PROBLEM TO SOLVE:
Below is a listing. Copy each line of it that holds the word "DEFINITION".

RECORDS:
* * * *
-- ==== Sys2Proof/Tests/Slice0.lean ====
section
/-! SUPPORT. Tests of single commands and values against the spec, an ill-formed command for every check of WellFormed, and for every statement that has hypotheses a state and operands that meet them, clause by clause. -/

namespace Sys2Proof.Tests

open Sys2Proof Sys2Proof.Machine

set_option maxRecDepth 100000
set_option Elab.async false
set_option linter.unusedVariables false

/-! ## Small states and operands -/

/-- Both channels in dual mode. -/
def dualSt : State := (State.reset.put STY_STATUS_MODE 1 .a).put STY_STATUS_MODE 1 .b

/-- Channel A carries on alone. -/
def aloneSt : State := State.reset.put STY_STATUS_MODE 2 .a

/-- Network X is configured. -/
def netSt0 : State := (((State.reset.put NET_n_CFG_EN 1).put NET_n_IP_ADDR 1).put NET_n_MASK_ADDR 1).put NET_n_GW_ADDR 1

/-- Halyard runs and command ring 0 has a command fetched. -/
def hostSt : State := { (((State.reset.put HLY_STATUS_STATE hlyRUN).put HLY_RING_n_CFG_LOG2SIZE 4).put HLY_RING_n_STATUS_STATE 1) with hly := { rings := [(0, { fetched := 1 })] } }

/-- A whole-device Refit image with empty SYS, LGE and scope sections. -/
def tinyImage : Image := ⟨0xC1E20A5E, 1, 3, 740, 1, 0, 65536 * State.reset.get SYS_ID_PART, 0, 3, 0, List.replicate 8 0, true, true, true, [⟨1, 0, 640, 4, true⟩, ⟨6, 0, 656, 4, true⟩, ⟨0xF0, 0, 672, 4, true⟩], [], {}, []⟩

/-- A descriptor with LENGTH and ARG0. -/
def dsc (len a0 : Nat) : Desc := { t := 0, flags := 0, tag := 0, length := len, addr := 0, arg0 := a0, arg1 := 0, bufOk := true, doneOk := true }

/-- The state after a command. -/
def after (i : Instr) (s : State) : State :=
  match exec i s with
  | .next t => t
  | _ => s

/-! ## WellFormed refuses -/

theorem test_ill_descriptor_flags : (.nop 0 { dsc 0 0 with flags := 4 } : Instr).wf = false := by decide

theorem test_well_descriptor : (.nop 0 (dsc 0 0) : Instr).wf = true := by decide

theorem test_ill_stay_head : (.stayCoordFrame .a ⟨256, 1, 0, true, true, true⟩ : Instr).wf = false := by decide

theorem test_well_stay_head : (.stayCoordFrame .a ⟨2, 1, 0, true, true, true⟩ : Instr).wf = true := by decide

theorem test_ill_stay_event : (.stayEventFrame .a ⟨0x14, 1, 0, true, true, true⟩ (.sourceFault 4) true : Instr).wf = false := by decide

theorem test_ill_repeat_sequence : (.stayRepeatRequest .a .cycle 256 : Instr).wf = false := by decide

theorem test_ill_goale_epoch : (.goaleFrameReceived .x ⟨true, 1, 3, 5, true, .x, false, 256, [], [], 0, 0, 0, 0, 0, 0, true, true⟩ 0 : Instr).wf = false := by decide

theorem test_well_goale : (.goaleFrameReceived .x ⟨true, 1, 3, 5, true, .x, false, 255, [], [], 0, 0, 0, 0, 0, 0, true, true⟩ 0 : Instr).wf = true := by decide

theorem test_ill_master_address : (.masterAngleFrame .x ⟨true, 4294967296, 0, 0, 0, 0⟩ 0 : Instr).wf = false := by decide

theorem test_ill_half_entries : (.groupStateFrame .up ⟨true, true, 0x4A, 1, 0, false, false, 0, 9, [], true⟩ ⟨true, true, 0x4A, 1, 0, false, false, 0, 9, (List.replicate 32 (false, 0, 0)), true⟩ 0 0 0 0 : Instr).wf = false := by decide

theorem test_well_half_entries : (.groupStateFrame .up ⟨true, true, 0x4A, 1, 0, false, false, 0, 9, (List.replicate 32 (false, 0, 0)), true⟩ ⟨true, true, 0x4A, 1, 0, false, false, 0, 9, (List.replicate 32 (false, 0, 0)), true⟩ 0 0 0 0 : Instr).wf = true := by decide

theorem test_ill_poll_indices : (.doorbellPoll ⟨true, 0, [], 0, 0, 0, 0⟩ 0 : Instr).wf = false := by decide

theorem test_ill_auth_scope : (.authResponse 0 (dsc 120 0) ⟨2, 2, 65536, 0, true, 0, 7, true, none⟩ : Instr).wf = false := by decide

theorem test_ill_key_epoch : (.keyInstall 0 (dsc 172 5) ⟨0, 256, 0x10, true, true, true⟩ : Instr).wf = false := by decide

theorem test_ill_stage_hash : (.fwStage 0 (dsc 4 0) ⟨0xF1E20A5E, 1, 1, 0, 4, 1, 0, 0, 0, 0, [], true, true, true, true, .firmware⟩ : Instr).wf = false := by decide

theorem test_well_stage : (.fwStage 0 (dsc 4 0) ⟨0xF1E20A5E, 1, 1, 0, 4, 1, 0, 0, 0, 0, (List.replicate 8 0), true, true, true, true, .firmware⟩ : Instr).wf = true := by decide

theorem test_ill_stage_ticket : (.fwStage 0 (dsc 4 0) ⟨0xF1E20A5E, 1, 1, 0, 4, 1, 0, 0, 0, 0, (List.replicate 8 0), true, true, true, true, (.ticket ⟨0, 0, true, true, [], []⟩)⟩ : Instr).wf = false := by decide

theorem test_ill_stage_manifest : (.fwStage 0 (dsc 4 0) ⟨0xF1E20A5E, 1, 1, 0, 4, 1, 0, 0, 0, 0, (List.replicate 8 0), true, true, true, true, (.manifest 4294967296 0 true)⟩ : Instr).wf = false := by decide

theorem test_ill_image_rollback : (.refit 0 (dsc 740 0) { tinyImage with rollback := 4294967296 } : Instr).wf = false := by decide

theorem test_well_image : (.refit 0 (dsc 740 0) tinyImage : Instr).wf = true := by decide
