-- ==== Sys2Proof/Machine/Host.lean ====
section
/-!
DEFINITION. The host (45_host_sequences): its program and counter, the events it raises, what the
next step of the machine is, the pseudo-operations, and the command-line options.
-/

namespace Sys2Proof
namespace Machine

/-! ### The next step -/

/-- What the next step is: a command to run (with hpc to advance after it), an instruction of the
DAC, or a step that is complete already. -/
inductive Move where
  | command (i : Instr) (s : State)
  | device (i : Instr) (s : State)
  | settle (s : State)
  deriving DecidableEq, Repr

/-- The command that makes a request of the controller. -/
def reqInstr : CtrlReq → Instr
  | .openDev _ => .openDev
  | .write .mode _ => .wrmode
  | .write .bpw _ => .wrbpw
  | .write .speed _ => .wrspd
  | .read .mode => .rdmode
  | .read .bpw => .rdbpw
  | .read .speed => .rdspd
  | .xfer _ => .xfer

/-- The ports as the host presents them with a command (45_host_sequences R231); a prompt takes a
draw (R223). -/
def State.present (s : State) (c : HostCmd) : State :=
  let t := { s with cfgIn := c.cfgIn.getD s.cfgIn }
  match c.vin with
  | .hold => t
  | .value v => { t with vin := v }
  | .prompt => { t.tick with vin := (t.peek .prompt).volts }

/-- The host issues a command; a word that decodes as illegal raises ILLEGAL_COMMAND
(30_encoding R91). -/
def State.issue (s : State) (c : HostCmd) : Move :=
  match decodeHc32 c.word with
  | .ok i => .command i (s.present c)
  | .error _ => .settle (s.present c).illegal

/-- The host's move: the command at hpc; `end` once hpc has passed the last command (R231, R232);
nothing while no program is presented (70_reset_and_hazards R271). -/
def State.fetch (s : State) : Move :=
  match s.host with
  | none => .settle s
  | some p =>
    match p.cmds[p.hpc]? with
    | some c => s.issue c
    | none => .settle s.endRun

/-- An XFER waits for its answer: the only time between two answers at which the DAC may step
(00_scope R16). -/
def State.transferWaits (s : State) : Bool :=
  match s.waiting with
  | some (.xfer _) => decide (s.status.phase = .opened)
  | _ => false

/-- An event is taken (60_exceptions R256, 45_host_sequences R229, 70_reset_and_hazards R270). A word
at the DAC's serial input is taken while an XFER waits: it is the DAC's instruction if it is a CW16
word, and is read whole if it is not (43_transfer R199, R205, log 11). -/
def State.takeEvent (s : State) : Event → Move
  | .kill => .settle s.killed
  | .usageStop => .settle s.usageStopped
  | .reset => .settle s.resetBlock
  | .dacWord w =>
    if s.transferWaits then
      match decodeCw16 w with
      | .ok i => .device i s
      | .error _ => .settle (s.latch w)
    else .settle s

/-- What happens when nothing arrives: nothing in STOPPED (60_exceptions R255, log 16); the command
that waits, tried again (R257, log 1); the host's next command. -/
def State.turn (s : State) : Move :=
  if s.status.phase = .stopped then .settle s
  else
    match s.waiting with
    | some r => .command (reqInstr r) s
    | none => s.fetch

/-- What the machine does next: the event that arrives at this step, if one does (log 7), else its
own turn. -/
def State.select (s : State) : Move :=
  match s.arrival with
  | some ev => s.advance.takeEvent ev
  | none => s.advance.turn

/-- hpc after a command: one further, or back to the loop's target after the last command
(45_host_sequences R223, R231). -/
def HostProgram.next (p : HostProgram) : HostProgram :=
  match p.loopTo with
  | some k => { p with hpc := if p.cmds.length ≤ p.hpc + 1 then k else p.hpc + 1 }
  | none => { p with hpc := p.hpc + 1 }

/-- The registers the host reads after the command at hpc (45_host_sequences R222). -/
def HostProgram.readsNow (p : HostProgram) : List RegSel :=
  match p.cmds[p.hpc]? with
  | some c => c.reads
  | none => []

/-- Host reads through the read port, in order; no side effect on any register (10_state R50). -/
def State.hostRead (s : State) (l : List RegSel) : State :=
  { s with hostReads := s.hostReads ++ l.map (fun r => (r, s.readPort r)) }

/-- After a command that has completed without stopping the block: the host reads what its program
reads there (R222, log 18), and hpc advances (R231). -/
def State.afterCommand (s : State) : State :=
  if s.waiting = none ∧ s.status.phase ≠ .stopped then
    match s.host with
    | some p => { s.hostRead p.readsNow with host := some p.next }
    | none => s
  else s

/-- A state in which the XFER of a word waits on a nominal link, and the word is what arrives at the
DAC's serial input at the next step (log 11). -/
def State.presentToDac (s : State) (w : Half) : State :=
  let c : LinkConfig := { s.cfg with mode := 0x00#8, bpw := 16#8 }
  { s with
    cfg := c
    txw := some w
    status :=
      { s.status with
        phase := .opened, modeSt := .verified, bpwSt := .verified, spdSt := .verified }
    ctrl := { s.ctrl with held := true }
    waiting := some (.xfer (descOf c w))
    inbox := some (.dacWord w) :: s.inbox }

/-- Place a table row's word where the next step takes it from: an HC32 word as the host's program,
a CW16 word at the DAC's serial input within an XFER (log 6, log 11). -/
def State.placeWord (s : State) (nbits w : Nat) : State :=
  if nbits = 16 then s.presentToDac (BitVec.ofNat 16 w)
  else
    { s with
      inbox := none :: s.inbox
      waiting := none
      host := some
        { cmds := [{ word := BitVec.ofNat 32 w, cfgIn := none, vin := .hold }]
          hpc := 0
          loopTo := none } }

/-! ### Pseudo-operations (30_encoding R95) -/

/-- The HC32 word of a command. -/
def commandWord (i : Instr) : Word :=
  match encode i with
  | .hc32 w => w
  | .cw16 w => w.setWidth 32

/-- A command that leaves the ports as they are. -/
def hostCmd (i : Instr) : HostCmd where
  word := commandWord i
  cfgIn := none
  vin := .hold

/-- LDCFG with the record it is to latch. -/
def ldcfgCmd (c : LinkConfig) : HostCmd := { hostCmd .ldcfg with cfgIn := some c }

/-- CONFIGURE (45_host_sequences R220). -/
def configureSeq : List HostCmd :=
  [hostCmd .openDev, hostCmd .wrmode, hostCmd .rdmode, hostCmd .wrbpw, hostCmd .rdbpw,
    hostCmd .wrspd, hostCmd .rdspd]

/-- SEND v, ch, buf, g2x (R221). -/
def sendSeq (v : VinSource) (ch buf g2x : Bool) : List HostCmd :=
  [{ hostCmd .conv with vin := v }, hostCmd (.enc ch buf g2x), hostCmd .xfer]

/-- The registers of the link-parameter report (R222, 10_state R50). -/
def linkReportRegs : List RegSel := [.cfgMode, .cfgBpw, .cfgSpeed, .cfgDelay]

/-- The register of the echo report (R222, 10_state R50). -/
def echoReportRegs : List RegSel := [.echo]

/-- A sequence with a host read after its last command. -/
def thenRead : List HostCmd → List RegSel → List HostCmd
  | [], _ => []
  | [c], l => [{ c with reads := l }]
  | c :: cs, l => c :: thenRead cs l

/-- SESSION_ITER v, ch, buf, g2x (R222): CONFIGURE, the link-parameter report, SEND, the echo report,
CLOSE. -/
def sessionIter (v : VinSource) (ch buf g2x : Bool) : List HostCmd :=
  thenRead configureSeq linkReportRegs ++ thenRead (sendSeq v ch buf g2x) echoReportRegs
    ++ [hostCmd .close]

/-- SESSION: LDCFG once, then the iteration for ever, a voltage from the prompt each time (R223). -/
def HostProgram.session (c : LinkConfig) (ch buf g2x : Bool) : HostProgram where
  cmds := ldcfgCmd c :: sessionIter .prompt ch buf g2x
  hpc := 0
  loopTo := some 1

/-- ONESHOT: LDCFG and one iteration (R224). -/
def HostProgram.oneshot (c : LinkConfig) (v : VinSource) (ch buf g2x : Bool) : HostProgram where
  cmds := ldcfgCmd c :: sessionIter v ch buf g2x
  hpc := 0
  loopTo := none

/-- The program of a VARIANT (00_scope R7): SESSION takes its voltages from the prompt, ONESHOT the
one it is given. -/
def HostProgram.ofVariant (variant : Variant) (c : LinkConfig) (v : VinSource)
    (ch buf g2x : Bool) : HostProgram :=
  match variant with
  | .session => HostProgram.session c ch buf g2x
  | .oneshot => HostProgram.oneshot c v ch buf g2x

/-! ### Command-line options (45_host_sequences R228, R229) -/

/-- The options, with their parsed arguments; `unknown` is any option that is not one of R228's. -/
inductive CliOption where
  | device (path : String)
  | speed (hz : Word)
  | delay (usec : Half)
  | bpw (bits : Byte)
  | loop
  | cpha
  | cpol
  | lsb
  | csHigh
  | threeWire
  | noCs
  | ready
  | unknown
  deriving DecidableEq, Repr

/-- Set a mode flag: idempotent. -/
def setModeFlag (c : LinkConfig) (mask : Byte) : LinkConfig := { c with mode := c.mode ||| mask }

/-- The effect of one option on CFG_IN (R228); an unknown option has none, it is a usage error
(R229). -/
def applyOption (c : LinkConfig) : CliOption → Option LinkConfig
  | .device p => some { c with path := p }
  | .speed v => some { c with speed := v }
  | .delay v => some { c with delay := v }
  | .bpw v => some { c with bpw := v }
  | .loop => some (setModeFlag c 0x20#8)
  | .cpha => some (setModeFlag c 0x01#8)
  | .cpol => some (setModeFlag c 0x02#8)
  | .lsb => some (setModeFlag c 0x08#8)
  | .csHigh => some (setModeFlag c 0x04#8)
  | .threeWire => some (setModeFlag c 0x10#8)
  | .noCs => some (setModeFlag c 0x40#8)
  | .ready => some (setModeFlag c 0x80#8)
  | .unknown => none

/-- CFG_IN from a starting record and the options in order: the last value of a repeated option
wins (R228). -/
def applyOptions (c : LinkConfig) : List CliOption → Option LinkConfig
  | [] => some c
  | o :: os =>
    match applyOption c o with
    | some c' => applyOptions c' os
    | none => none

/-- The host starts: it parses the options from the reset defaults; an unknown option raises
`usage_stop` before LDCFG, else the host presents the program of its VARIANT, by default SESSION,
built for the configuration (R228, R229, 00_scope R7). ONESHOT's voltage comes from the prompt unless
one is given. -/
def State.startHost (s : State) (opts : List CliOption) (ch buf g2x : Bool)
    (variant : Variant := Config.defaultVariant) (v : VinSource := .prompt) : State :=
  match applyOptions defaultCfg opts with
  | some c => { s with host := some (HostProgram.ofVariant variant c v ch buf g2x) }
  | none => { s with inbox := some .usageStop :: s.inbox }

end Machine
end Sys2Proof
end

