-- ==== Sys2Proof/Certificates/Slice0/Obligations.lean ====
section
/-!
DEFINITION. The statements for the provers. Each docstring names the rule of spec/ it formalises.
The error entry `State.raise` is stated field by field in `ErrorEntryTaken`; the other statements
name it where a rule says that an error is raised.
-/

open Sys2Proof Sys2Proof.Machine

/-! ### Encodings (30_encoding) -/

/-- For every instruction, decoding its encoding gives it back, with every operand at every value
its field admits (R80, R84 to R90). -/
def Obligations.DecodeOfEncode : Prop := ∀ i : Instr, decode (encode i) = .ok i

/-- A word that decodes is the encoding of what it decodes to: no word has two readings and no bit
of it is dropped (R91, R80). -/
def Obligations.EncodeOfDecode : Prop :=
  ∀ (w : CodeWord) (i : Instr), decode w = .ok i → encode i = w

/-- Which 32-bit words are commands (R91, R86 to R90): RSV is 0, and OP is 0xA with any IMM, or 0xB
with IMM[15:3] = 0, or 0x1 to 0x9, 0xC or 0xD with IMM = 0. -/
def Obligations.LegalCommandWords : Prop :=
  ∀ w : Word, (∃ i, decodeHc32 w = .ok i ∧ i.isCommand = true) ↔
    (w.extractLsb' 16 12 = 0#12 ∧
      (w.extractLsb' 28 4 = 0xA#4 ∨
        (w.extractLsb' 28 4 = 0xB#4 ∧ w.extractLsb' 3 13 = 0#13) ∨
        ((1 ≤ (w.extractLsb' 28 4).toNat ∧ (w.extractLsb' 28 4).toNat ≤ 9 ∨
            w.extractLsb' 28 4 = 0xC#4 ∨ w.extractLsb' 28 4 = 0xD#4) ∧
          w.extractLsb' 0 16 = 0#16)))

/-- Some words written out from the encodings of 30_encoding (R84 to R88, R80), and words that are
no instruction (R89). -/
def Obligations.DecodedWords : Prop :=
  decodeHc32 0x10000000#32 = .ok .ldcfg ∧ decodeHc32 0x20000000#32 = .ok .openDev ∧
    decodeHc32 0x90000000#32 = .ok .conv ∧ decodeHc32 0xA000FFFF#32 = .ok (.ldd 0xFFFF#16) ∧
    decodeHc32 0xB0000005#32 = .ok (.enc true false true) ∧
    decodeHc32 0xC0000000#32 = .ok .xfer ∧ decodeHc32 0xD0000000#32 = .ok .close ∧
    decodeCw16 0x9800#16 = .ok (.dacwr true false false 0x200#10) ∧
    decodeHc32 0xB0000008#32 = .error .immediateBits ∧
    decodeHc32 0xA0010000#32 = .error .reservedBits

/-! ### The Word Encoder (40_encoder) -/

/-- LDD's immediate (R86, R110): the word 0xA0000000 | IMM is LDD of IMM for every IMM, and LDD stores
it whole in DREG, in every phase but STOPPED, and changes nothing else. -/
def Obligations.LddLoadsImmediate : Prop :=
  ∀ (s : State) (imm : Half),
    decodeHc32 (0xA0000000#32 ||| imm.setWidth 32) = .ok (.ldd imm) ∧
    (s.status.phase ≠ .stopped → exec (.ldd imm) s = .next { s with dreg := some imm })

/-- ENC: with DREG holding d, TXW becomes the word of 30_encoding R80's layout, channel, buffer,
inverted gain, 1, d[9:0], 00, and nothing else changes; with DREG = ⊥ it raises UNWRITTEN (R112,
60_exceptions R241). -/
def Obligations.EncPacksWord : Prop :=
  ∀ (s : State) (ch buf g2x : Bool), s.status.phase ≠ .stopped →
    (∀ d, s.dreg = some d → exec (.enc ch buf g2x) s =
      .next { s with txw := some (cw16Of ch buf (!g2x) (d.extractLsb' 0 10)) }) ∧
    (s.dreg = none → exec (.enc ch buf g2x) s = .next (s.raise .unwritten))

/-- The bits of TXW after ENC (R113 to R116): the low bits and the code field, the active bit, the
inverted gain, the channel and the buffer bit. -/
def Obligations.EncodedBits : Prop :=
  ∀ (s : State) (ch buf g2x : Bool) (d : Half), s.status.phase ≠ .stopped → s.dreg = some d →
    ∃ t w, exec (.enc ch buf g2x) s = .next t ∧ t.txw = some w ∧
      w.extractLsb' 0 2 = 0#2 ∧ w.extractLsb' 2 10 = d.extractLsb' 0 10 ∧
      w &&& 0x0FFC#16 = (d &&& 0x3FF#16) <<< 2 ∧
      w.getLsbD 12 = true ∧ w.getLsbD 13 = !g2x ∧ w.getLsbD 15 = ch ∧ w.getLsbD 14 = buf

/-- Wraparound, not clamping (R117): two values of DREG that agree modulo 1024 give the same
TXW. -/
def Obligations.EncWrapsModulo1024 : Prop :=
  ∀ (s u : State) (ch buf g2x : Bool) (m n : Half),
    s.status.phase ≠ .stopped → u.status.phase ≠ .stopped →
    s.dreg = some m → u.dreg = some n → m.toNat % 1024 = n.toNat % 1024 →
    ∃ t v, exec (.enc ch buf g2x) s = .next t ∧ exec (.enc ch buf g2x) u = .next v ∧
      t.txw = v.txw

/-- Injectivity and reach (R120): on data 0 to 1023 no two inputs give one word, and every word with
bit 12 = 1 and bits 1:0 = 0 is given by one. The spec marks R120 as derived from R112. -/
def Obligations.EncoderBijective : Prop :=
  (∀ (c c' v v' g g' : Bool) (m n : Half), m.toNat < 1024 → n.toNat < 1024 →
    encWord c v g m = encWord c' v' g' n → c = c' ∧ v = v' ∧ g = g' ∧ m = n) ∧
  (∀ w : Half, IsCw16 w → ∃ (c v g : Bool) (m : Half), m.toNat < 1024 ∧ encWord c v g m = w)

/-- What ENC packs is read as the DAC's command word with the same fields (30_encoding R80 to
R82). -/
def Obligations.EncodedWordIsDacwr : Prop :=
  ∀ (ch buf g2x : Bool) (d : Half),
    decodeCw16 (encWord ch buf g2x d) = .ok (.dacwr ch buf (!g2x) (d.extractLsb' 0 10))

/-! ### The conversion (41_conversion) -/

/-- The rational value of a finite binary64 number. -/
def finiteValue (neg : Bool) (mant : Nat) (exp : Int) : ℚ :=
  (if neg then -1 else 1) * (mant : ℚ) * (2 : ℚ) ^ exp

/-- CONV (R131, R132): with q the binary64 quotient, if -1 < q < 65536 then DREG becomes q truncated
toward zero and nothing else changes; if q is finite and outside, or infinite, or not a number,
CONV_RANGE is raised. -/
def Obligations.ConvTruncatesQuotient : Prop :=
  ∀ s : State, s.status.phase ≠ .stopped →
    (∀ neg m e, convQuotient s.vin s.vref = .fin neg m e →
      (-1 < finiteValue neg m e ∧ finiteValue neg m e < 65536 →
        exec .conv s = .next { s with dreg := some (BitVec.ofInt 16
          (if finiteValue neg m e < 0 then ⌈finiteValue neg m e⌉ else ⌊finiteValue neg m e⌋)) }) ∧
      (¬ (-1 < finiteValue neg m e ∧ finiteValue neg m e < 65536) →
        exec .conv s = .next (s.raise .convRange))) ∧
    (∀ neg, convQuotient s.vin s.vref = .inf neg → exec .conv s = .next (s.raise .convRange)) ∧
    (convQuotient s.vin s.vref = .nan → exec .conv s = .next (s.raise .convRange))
* * * *
RESULT OF THE TASK:
DEFINITION. The host (45_host_sequences): its program and counter, the events it raises, what the
DEFINITION. The statements for the provers. Each docstring names the rule of spec/ it formalises.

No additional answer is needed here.